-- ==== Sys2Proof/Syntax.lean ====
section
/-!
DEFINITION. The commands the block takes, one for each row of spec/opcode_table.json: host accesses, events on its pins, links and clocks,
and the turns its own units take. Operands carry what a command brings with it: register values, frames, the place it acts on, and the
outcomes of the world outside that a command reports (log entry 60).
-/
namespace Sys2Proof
...
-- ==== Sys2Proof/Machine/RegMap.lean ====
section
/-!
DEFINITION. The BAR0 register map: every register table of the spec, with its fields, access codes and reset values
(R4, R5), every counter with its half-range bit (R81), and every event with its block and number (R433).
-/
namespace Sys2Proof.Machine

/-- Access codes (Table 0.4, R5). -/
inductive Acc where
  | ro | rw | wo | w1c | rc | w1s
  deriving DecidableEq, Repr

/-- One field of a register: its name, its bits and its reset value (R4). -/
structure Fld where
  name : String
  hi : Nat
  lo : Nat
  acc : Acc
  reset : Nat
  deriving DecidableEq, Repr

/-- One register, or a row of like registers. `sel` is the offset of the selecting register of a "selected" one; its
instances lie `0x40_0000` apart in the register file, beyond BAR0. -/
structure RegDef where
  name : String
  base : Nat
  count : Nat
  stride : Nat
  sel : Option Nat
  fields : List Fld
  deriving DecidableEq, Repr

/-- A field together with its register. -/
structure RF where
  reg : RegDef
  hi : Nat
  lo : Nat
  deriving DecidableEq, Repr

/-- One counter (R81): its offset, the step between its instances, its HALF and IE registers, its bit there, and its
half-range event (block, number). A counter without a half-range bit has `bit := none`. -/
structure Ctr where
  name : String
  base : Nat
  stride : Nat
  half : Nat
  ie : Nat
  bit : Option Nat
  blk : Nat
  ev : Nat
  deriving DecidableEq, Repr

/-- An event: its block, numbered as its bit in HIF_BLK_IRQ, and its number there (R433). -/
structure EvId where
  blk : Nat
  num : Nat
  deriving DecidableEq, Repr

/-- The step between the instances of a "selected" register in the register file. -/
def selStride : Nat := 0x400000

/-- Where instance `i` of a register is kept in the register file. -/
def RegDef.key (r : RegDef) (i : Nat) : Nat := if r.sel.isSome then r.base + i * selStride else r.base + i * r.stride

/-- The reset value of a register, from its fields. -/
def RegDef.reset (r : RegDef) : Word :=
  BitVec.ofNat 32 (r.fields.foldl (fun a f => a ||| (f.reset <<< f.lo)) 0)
==
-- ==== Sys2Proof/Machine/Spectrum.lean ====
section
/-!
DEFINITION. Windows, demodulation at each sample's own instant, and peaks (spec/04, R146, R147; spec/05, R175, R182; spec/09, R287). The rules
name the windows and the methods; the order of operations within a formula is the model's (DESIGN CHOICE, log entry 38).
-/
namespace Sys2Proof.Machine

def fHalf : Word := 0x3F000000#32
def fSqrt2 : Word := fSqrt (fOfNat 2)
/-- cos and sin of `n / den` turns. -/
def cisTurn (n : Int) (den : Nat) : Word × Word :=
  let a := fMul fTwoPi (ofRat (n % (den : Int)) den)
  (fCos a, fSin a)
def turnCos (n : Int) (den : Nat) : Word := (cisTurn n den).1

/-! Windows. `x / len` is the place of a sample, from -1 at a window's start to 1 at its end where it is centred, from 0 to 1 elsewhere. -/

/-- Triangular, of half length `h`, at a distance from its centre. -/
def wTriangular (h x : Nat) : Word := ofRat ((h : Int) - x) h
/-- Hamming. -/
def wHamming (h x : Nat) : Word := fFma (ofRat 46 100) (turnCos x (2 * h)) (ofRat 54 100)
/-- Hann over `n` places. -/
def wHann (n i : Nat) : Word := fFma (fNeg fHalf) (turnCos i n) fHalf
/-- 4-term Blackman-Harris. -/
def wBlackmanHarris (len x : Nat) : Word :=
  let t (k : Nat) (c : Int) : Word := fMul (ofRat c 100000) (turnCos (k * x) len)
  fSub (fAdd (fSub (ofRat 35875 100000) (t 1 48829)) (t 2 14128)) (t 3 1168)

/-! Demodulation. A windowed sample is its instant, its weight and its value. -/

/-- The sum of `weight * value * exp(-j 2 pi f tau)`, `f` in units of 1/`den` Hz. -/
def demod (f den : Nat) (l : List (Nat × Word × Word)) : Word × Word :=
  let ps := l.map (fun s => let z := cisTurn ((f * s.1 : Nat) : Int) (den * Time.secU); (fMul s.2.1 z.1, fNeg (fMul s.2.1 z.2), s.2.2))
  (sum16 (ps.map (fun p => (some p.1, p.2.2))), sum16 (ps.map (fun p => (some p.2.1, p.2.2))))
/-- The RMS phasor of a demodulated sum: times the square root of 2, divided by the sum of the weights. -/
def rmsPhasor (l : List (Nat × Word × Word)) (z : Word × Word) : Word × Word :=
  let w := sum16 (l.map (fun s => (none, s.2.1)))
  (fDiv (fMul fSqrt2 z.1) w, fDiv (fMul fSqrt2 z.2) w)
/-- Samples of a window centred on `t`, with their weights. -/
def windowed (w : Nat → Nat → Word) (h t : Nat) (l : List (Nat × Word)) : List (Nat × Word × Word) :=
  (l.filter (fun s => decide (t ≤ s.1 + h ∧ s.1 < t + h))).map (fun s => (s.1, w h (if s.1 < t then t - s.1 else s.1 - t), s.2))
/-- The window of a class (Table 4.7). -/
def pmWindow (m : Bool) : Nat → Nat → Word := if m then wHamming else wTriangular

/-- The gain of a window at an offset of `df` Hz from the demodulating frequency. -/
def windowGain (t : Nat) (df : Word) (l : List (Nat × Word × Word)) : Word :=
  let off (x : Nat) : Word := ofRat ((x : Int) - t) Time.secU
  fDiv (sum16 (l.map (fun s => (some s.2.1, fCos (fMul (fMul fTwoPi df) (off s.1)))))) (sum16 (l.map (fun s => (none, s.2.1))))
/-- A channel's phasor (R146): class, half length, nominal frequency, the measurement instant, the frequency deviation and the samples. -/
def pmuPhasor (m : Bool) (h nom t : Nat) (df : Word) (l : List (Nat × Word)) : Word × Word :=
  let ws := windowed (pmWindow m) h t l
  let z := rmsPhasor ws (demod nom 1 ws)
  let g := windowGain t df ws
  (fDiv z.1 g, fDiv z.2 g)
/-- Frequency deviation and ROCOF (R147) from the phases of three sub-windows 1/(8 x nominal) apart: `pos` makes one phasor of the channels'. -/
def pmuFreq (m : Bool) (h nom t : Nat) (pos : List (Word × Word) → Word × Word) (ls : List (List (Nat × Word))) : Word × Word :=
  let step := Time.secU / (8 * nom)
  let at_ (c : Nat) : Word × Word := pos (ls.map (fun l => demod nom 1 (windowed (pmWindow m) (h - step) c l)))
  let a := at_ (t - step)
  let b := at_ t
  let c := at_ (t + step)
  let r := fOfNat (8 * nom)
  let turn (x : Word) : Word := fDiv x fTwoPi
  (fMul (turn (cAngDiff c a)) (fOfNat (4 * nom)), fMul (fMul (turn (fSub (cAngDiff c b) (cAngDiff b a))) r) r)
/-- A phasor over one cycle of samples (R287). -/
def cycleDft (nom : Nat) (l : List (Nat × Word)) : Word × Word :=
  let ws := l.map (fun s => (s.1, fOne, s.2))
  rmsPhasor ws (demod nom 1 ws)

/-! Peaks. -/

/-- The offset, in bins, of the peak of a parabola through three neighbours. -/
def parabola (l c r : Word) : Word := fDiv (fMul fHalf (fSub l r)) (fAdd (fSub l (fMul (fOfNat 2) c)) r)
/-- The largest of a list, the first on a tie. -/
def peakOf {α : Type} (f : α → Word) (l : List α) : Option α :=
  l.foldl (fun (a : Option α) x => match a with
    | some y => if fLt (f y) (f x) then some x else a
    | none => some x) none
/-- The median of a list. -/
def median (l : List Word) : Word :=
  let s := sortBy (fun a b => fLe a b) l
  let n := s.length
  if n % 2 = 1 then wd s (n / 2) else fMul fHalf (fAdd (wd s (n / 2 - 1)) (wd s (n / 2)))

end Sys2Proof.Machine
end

§ Problem to work on: Where the data above reaches the line holding "(fDiv z.1 g, fDiv z.2 g)", begin printing, and stop after the line holding "l.foldl (fun (a". Each line must be reproduced exactly, with nothing else added.

§ Output of the exercise:
  (fDiv z.1 g, fDiv z.2 g)
/-- Frequency deviation and ROCOF (R147) from the phases of three sub-windows 1/(8 x nominal) apart: `pos` makes one phasor of the channels'. -/
def pmuFreq (m : Bool) (h nom t : Nat) (pos : List (Word × Word) → Word × Word) (ls : List (List (Nat × Word))) : Word × Word :=
  let step := Time.secU / (8 * nom)
  let at_ (c : Nat) : Word × Word := pos (ls.map (fun l => demod nom 1 (windowed (pmWindow m) (h - step) c l)))
  let a := at_ (t - step)
  let b := at_ t
  let c := at_ (t + step)
  let r := fOfNat (8 * nom)
  let turn (x : Word) : Word := fDiv x fTwoPi
  (fMul (turn (cAngDiff c a)) (fOfNat (4 * nom)), fMul (fMul (turn (fSub (cAngDiff c b) (cAngDiff b a))) r) r)
/-- A phasor over one cycle of samples (R287). -/
def cycleDft (nom : Nat) (l : List (Nat × Word)) : Word × Word :=
  let ws := l.map (fun s => (s.1, fOne, s.2))
  rmsPhasor ws (demod nom 1 ws)

/-! Peaks. -/

/-- The offset, in bins, of the peak of a parabola through three neighbours. -/
def parabola (l c r : Word) : Word := fDiv (fMul fHalf (fSub l r)) (fAdd (fSub l (fMul (fOfNat 2) c)) r)
/-- The largest of a list, the first on a tie. -/
def peakOf {α : Type} (f : α → Word) (l : List α) : Option α :=
  l.foldl (fun (a : Option α) x => match a with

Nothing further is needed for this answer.